Je levai mes mains et les laissai parcourir son corps, explorant ses fesses, sa taille, son ventre. Je saisis ses seins et les serrai fort.
« Mmm, ouais, j’aime ça », gémit Andi en me chevauchant. « Fais-le encore. »
Je l'ai fait, en utilisant mes pouces pour taquiner ses mamelons durs. Puis je me suis penché en avant pour prendre un de ses seins rebondissants dans ma bouche, le suçant. Les yeux fermés, Andi semblait perdue dans son propre monde d'extase. Je n'avais jamais imaginé que perdre ma virginité serait comme ça.
« Je… je crois que je m’en approche », dis-je nerveusement, me sentant plus qu’un peu gênée. Cela ne faisait que quelques minutes. D’après ce que j’avais appris en regardant des films pornographiques, les mecs étaient censés tenir au moins vingt minutes, et certains pouvaient tenir des heures. Cependant, je savais que je ne pourrais pas me retenir plus longtemps.

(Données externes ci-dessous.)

theorem weightsGood_same {s t : State} (h : Only [.hif, .hlt, .status] s t) (ci layer : Nat) (c : Ctx) (l : LayerDesc) :
    weightsGood t ci layer c l = weightsGood s ci layer c l := by
  have e : t = { s with hif := t.hif, hlt := t.hlt, status := t.status } := by
    have h1 := h.2 .tmu rfl; have h2 := h.2 .sqs rfl; have h3 := h.2 .slc rfl; have h4 := h.2 .pgm rfl
    have h5 := h.2 .tir rfl; have h6 := h.2 .cmp rfl; have h7 := h.2 .car rfl; have h8 := h.2 .mdl rfl
    have h9 := h.2 .fab rfl; have h10 := h.2 .wei rfl; have h11 := h.2 .sec rfl; have h12 := h.2 .stw rfl
    have h13 := h.2 .sup rfl; have h14 := h.2 .counters rfl; have h15 := h.2 .mem rfl; have h16 := h.2 .free rfl
    have h17 := h.1
    cases s; cases t
    simp only [Part.same] at *
    subst_vars
    rfl
  rw [e]
  rfl

/-- A fetch that is whole can be used; of the loads it changes none. -/
theorem takeFetch_good (ci layer : Nat) (c : Ctx) (l : LayerDesc) (s : State) :
    (takeFetch ci layer c l s).1 = weightsGood s ci layer c l ∧
    (takeFetch ci layer c l s).2.mdl.loads = s.mdl.loads := by
  unfold takeFetch weightsGood
  dsimp only
  generalize fetchPieces s ci c layer l = ps
  split
  · rename_i h
    refine ⟨?_, ?_⟩
    · symm
      rw [Bool.eq_false_iff]
      intro hk
      rw [List.all_eq_true] at hk
      have : ps.all (Piece.mapped s) = true := List.all_eq_true.2 (fun p hp => by
        have := hk p hp
        simp only [Bool.and_eq_true] at this
        exact this.1)
      rw [this] at h
      cases h
    · exact congrArg Mdl.loads (((addFault_only (pts := [.hlt, .hif, .status]) rfl _
        (raise_only rfl _ (Only.refl _ s)))).2 .mdl rfl)
  · rename_i h
    refine ⟨?_, ?_⟩
    · have h' : ps.all (Piece.mapped s) = true := by simpa using h
      rw [Bool.eq_iff_iff, List.all_eq_true, List.all_eq_true]
      constructor
      · intro k p hp
        rw [k p hp, Bool.and_true]
        exact List.all_eq_true.1 h' p hp
      · intro k p hp
        have := k p hp
        simp only [Bool.and_eq_true] at this
        exact this.2
    · dsimp only
      generalize hv : ps.foldl _ s = v
      have hm : v.mdl = s.mdl := by
        rw [← hv]
        refine (Only.foldl (ps := [.cmp, .hif, .hlt, .status, .counters]) (s0 := s) (fun u p h => ?_) (Only.refl _ s)).2 .mdl rfl
        exact Only.foldl (fun w d h => blockDamaged_only rfl _ _ h) h
      rw [(raiseIf_only (pts := [.hif, .status]) rfl _ _ (Only.refl _ _)).2 .mdl rfl]
      unfold renewAdapters
      dsimp only
      rw [hm]

theorem noteLines_mdl (lines most : Nat) (s : State) : (noteLines lines most s).mdl = s.mdl :=
  (noteLines_only (pts := [.tir, .free]) rfl lines most (Only.refl _ s)).2 .mdl rfl

/-- Weights that come in undamaged are staged; a wait for them is taken from the slack and delays the context (R199). -/
theorem fetched_good (e : TideEntry) (key : Nat) (c : Ctx) (l : LayerDesc) (late : Bool) (s : State)
    (hd : weightsGood s e.context (e.layer + 1) c l = true) :
    Tab.look key (fetched e key c l late s).mdl.loads = some .staged ∧
    (∀ k, k ≠ key → Tab.look k (fetched e key c l late s).mdl.loads = Tab.look k s.mdl.loads) := by
  have ht := takeFetch_good e.context (e.layer + 1) c l (chargeFetch c l.stored s)
  rw [weightsGood_same (chargeFetch_only rfl c l.stored (Only.refl _ s)), hd, chargeFetch_mdl] at ht
  unfold fetched
  dsimp only
  generalize takeFetch e.context (e.layer + 1) c l (chargeFetch c l.stored s) = r at ht
  rw [ht.1]
  rw [if_neg (by decide), swapCheck_mdl]
  have hl : ∀ v : State, v.mdl = r.2.mdl → v.mdl.loads = s.mdl.loads := fun v hv => by rw [hv]; exact ht.2
  refine ⟨by simp, fun k hk => ?_⟩
  simp only [setLoad_mdl]
  rw [Tab.look_put_other hk]
  have hv : (if c.homeCxl then noteLines (cdiv l.stored 256) 7168 r.2 else r.2).mdl = r.2.mdl := by
    split
    · exact noteLines_mdl _ _ _
    · rfl
  show Tab.look k (if c.homeCxl then noteLines (cdiv l.stored 256) 7168 r.2 else r.2).mdl.loads = _
  rw [hl _ hv]

theorem fetched_damaged (e : TideEntry) (key : Nat) (c : Ctx) (l : LayerDesc) (late : Bool) (s : State)
    (hd : weightsGood s e.context (e.layer + 1) c l = false) :
    (fetched e key c l late s).mdl.loads = s.mdl.loads := by
  have ht := takeFetch_good e.context (e.layer + 1) c l (chargeFetch c l.stored s)
  rw [weightsGood_same (chargeFetch_only rfl c l.stored (Only.refl _ s)), hd, chargeFetch_mdl] at ht
  unfold fetched
  dsimp only
  generalize takeFetch e.context (e.layer + 1) c l (chargeFetch c l.stored s) = r at ht
  rw [ht.1]
  exact ht.2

« Ce n'est pas grave, dit Andi. Tu peux jouir en moi. »
Le simple fait d'entendre ces mots m'a fait fondre. « Je suis… Oh putain ! AHH… ! »
Peu à peu, les mouvements d'Andi ralentirent tandis que je pompais ma charge profondément dans ma toute première chatte. Finalement, elle s'arrêta et s'effondra sur moi, pressant ses seins contre ma poitrine tandis qu'elle me caressait le cou. Nous restâmes comme ça, nous reposant une minute avec ma bite épuisée toujours en elle.
« Merci Justin, c'était amusant », dit Andi, se levant enfin de mes genoux.
« Ouais, c'était… vraiment génial ! » dis-je avec enthousiasme.
« Et dis à ta sœur que nous sommes quittes maintenant. »
« Attends quoi? »
Mais sans plus d'explication, Andi est retournée dans la salle de bain pour laver mon sperme qui coulait entre ses cuisses.